theorem regionQuery : RegionQuery := by
  intro s t x r hr hreg
  refine ⟨_, execRgnq_of_region hr hreg, fun hx => ?_, fun hx => ?_, fun a hx h => ?_, fun a d hx h => ?_, fun hx => ?_, fun hx => ?_⟩
  all_goals rw [hx]
  · exact rgnq_cores ..
  · exact rgnq_attrs ..
  · exact rgnq_lcoreOf_none _ _ _ _ h
  · exact rgnq_lcoreOf_some _ _ _ _ h
  · exact rgnq_frontier ..
  · exact rgnq_state ..

/-- Settles O24. -/
theorem systemRegistersAndRegionQuery : Obligations.SystemRegistersAndRegionQuery := by
  unfold Obligations.SystemRegistersAndRegionQuery
  exact ⟨systemRegisters, regionQuery⟩

end Sys2Proof.Machine

end

/-! ## Proofs: what an abort of readers leaves (R337) -/
section
namespace Sys2Proof.Machine
open Sys2Proof.Claims

/-- Nothing of memory, of a scratchpad, of the executing instruction or of what awaits an acknowledgement has changed. -/
structure State.BytesKept (s s' : State) : Prop where
  mem : s'.mem = s.mem
  cur : s'.cur = s.cur
  sp : ∀ c, (s'.core c).sp = (s.core c).sp
  acks : ∀ r, Unacked s r → Unacked s' r

theorem State.BytesKept.refl (s : State) : s.BytesKept s := ⟨rfl, rfl, fun _ => rfl, fun _ h => h⟩

theorem State.BytesKept.trans {s s1 s2 : State} (h : s.BytesKept s1) (h' : s1.BytesKept s2) : s.BytesKept s2 :=
  ⟨h'.mem.trans h.mem, h'.cur.trans h.cur, fun c => (h'.sp c).trans (h.sp c), fun r hr => h'.acks r (h.acks r hr)⟩

theorem State.BytesKept.of_cores {s s' : State} (hm : s'.mem = s.mem) (hu : s'.cur = s.cur) (hc : s'.cores = s.cores) : s.BytesKept s' :=
  ⟨hm, hu, fun c => by simp only [State.core, hc], fun r h => by simpa only [Unacked, hc] using h⟩

theorem State.BytesKept.foldl {α : Type} (f : State → α → State) (h : ∀ (s : State) a, s.BytesKept (f s a)) (l : List α) (s : State) :
    s.BytesKept (l.foldl f s) := by
  induction l generalizing s with
  | nil => exact .refl s
  | cons a l ih => exact (h s a).trans (ih (f s a))

theorem mem_aset {κ α : Type} [DecidableEq κ] {k : κ} {v : α} {l : List (κ × α)} {e : κ × α} (h : e ∈ aset k v l) : e = (k, v) ∨ e ∈ l := by
  induction l with
  | nil => simpa [aset] using h
  | cons x l ih =>
    obtain ⟨k', v'⟩ := x
    by_cases hk : k' = k
    · simp only [aset, if_pos hk, List.mem_cons] at h
      exact h.imp id fun h => List.mem_cons_of_mem _ h
    · simp only [aset, if_neg hk, List.mem_cons] at h
      rcases h with h | h
      · exact .inr (h ▸ List.mem_cons_self)
      · exact (ih h).imp id fun h => List.mem_cons_of_mem _ h

theorem alook_map {κ α β : Type} [DecidableEq κ] (k : κ) (f : α → β) (l : List (κ × α)) :
    alook k (l.map fun e => (e.1, f e.2)) = (alook k l).map f := by
  induction l with
  | nil => rfl
  | cons x l ih =>
    simp only [List.map_cons, alook]
    split <;> simp_all

theorem mem_of_alook {κ α : Type} [DecidableEq κ] {k : κ} {v : α} {l : List (κ × α)} (h : alook k l = some v) : (k, v) ∈ l := by
  induction l with
  | nil => simp [alook] at h
  | cons x l ih =>
    obtain ⟨k', v'⟩ := x
    by_cases hk : k' = k
    · simp only [alook, if_pos hk, Option.some.injEq] at h
      exact List.mem_cons.mpr (.inl (by rw [hk, h]))
    · simp only [alook, if_neg hk] at h
      exact List.mem_cons_of_mem _ (ih h)

/-- The acknowledgements that a core awaits are in no other operation's name than those of the cores listed. -/
theorem unacked_core {s : State} {r : OpRef} (h : Unacked s r) (c : Nat) : ∀ x ∈ (s.core c).acks, x.2 ≠ r := by
  unfold State.core
  cases hc : alook c s.cores with
  | none => intro x hx; simp [Core.reset] at hx
  | some y => exact h _ (mem_of_alook hc)

theorem State.BytesKept.modCore (s : State) (c : Nat) (f : Core → Core) (hsp : (f (s.core c)).sp = (s.core c).sp)
    (ha : (f (s.core c)).acks = (s.core c).acks) : s.BytesKept (s.modCore c f) where
  mem := rfl
  cur := rfl
  sp d := by
    rw [State.core_modCore]
    split
    next h => subst h; exact hsp
    next => rfl
  acks r h e he := by
    rcases mem_aset he with rfl | he
    · exact fun x hx => unacked_core h c x (ha ▸ hx)
    · exact h e he

theorem State.BytesKept.mapCores {s s' : State} (f : Core → Core) (hsp : ∀ y, (f y).sp = y.sp) (ha : ∀ y, (f y).acks = y.acks)
    (hm : s'.mem = s.mem) (hu : s'.cur = s.cur) (hc : s'.cores = s.cores.map fun e => (e.1, f e.2)) : s.BytesKept s' where
  mem := hm
  cur := hu
  sp c := by
    simp only [State.core, hc, alook_map]
    cases alook c s.cores <;> simp [hsp]
  acks r h e he := by
    rw [hc] at he
    obtain ⟨e, hm, rfl⟩ := List.mem_map.mp he
    exact fun x hx => h e hm x (ha e.2 ▸ hx)

theorem State.BytesKept.modRegion (s : State) (r : Nat) (f : Region → Region) : s.BytesKept (s.modRegion r f) :=
  .of_cores (State.modRegion_mem ..) (State.modRegion_cur ..) (State.modRegion_cores ..)

theorem State.BytesKept.modPart (s : State) (p : Nat) (f : Part → Part) : s.BytesKept (s.modPart p f) :=
  .of_cores (State.modPart_mem ..) (State.modPart_cur ..) (State.modPart_cores ..)

theorem State.BytesKept.freeEntry (s : State) (c : Nat) (t : Thread) (keep : Option InMsg) : s.BytesKept (s.freeEntry c t keep) := by
  unfold State.freeEntry
  split
  · exact .modCore s c _ rfl rfl
  · exact .refl s

theorem State.BytesKept.dropReaders (s : State) (c : Nat) (t : Thread) : s.BytesKept (s.dropReaders c t) := by
  unfold State.dropReaders
  refine .trans ?_ (.modPart _ _ _)
  refine .trans ?_ (.modCore _ c _ rfl rfl)
  exact .mapCores (fun y => { y with readers := y.readers.filter fun r => !(r.key.tid = t.tid.toNat && r.region = t.region) })
    (fun _ => rfl) (fun _ => rfl) rfl rfl rfl

theorem State.BytesKept.leaveQueue (s : State) (region c k : Nat) (again : Bool) : s.BytesKept (s.leaveQueue region c k again) := by
  unfold State.leaveQueue
  split
  · exact .refl s
  · split
    · exact .refl s
    · dsimp only
      split
      · exact (State.BytesKept.modRegion s _ _).trans (.of_cores rfl rfl rfl)
      · exact .modRegion s _ _

theorem State.BytesKept.dropActivation (s : State) (c k : Nat) (keep : Option InMsg) : s.BytesKept (s.dropActivation c k keep) := by
  unfold State.dropActivation
  split
  · exact .refl s
  next t _ =>
    have h : s.BytesKept (((((s.delThread c k).freeEntry c t keep).dropReaders c t).dropIntents t).leaveQueue t.region c k keep.isSome) := by
      refine .trans ?_ (.leaveQueue _ _ c k _)
      refine .trans ?_ (.of_cores (s := ((s.delThread c k).freeEntry c t keep).dropReaders c t) rfl rfl rfl)
      refine .trans ?_ (.dropReaders _ c t)
      exact .trans (s1 := s.delThread c k) (.of_cores rfl rfl rfl) (.freeEntry _ c t keep)
    dsimp only
    split
    · exact h.trans (.modRegion _ _ _)
    · exact h

theorem State.BytesKept.discardMsgs (s : State) (dead : InMsg → Bool) : s.BytesKept (s.discardMsgs dead) := by
  unfold State.discardMsgs
  refine .trans (.foldl (fun s (i : InMsg) => s.consume i.mark.region 1) (fun s i => .modRegion s i.mark.region _)
    (s.unconsumed.filter fun i => dead i && i.mark.region ≠ 0) s) ?_
  exact .mapCores (fun y => { y with
      inbox := y.inbox.filter fun i => i.kept || !dead i, deque := y.deque.filter fun i => i.kept || !dead i,
      spilling := y.spilling.map fun y => (y.1, { y.2 with kept := y.2.kept || dead y.2 }) })
    (fun _ => rfl) (fun _ => rfl) rfl rfl rfl

theorem State.BytesKept.killTag (s : State) (p : Nat) (tag : BitVec 16) : s.BytesKept (s.killTag p tag) := by
  unfold State.killTag
  split
  · exact .refl s
  · refine .trans ?_ (.discardMsgs _ _)
    exact .trans (.modPart s p _) (.foldl _ (fun s (e : (Nat × Nat) × Thread) => .dropActivation s e.1.1 e.1.2 none) _ _)

theorem State.BytesKept.abortOrdered (s : State) (c k : Nat) : s.BytesKept (s.abortOrdered c k) := by
  unfold State.abortOrdered
  split
  · exact .refl s
  · split
    · exact .refl s
    · exact (State.BytesKept.dropActivation s c k _).trans (.killTag _ _ _)

theorem State.BytesKept.abortReaders (s : State) (rs : List Reader) : s.BytesKept (s.abortReaders rs) := by
  refine .foldl _ (fun s r => ?_) rs s
  split
  · exact .abortOrdered s _ _
  · exact .refl s

/-! ### What a write to a scratchpad leaves -/

@[simp] theorem State.spWrite_cur (s : State) (c o : Nat) (bs : List Byte) (w : Option (Nat × Key)) : (s.spWrite c o bs w).cur = s.cur :=
  (State.BytesKept.abortReaders s _).cur

@[simp] theorem State.spWrite_mem (s : State) (c o : Nat) (bs : List Byte) (w : Option (Nat × Key)) : (s.spWrite c o bs w).mem = s.mem :=
  (State.BytesKept.abortReaders s _).mem

theorem State.spWrite_sp (s : State) (c o : Nat) (bs : List Byte) (w : Option (Nat × Key)) (d : Nat) :
    ((s.spWrite c o bs w).core d).sp = if c = d then memWrite (s.core c).sp o bs else (s.core d).sp := by
  unfold State.spWrite
  rw [State.core_modCore]
  split
  next h => exact congrArg (memWrite · o bs) ((State.BytesKept.abortReaders s _).sp c)
  next => exact (State.BytesKept.abortReaders s _).sp d

theorem unacked_spWrite {s : State} {r : OpRef} (h : Unacked s r) (c o : Nat) (bs : List Byte) (w : Option (Nat × Key)) :
    Unacked (s.spWrite c o bs w) r := by
  intro e he
  rcases mem_aset he with rfl | he
  · exact unacked_core ((State.BytesKept.abortReaders s _).acks r h) c
  · exact (State.BytesKept.abortReaders s _).acks r h e he

/-- A write to a scratchpad (R151): its own bytes, no other byte of it, no other scratchpad and no memory. -/
theorem scratchpadWrite : ScratchpadWrite := by
  unfold ScratchpadWrite
  intro s c o bs w
  refine ⟨fun a => ?_, fun d hd => ?_, s.spWrite_mem c o bs w⟩
  · rw [s.spWrite_sp, if_pos rfl, memByte_memWrite]
  · rw [s.spWrite_sp, if_neg (Ne.symm hd)]

end Sys2Proof.Machine
end

/-! ## Proofs: an access of a quiet thread performs at its issue (R113, R152) -/
section
namespace Sys2Proof.Machine
open Sys2Proof.Claims

/-! ### A quiet thread -/

theorem Thread.not_buffered_of_cons {t : Thread} (h : t.cons = none) : t.buffered = false := by
  simp [Thread.buffered, h]

theorem Quiet.noEdges {t : Thread} (h : Quiet t) (pm : BitVec 8) (no : Nat) : t.edges pm no = [] := by
  obtain ⟨-, hops, htr, hah, -, hfw⟩ := h
  simp [Thread.edges, Thread.opEdges, Thread.queued, hops, htr, hah, hfw]

theorem Quiet.noBehind {t : Thread} (h : Quiet t) (s : State) (c no : Nat) (a : MemAcc) : t.behind s c no a = [] := by
  obtain ⟨-, hops, htr, hah, -, -⟩ := h
  simp [Thread.behind, Thread.behindOps, Thread.queuedMeets, Thread.queued, hops, htr, hah]

theorem Quiet.notStale {t : Thread} (h : Quiet t) (l : List Seg) : t.staleAt l = none := by
  obtain ⟨-, -, -, -, hst, -⟩ := h
  simp [Thread.staleAt, hst]

theorem Quiet.notFull {t : Thread} (h : Quiet t) (n : BitVec 3) : t.full n = false := by
  obtain ⟨-, hops, -, -, -, -⟩ := h
  simp [Thread.full, Thread.counter, hops]

theorem Quiet.notBuffered {t : Thread} (h : Quiet t) : t.buffered = false := Thread.not_buffered_of_cons h.1

/-- The owner of the access of the executing instruction. -/
theorem whoAcc_newOp (s : State) (t : Thread) (str : Str) (pm : BitVec 8) (sc : BitVec 2) (deps : List Dep) (a b : MemAcc) :
    s.whoAcc s.cur.core s.cur.slot t (s.newOp t (some str.stream) pm sc deps (.acc b)) a = owner s t str a.nt := rfl

/-- The access of a quiet thread performs at its issue. -/
theorem issueSegs_of_quiet {s : State} {t : Thread} (hq : Quiet t) (ht : s.curT? = some t) (str : Str) (a : MemAcc) (room : Nat) :
    ∃ o : Op, o.id = t.nextOp ∧ o.kind = .acc a ∧ issueSegs s t str 0 a room =
      ((s.setCur (counted s t str)).performAcc (owner (s.setCur (counted s t str)) t str a.nt) t (s.effScope s.cur.core str.scope 0) a room (me s t)
        |>.issue o (me s t)) := by
  refine ⟨s.newOp t (some str.stream) str.pmask (s.effScope s.cur.core str.scope 0) [] (.acc a), rfl, rfl, ?_⟩
  simp only [issueSegs, Quiet.notStale hq, Quiet.noBehind hq, Quiet.noEdges hq, Quiet.notBuffered hq, Bool.false_and, Bool.false_eq_true,
    if_false, List.append_nil, List.dedup_nil, List.isEmpty_nil, if_true, State.countCur, State.modCur_eq_setCur ht]
  rfl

__WHAT THIS TASK INVOLVES__.
Print, from the entries above, the line with "acks : ∀ r, Unacked s r → Unacked s' r", the line with "hc] using h⟩" and all lines between them, exactly and with nothing else.

__TASK RESPONSE__.
  acks : ∀ r, Unacked s r → Unacked s' r

theorem State.BytesKept.refl (s : State) : s.BytesKept s := ⟨rfl, rfl, fun _ => rfl, fun _ h => h⟩

theorem State.BytesKept.trans {s s1 s2 : State} (h : s.BytesKept s1) (h' : s1.BytesKept s2) : s.BytesKept s2 :=
  ⟨h'.mem.trans h.mem, h'.cur.trans h.cur, fun c => (h'.sp c).trans (h.sp c), fun r hr => h'.acks r (h.acks r hr)⟩

theorem State.BytesKept.of_cores {s s' : State} (hm : s'.mem = s.mem) (hu : s'.cur = s.cur) (hc : s'.cores = s.cores) : s.BytesKept s' :=
  ⟨hm, hu, fun c => by simp only [State.core, hc], fun r h => by simpa only [Unacked, hc] using h⟩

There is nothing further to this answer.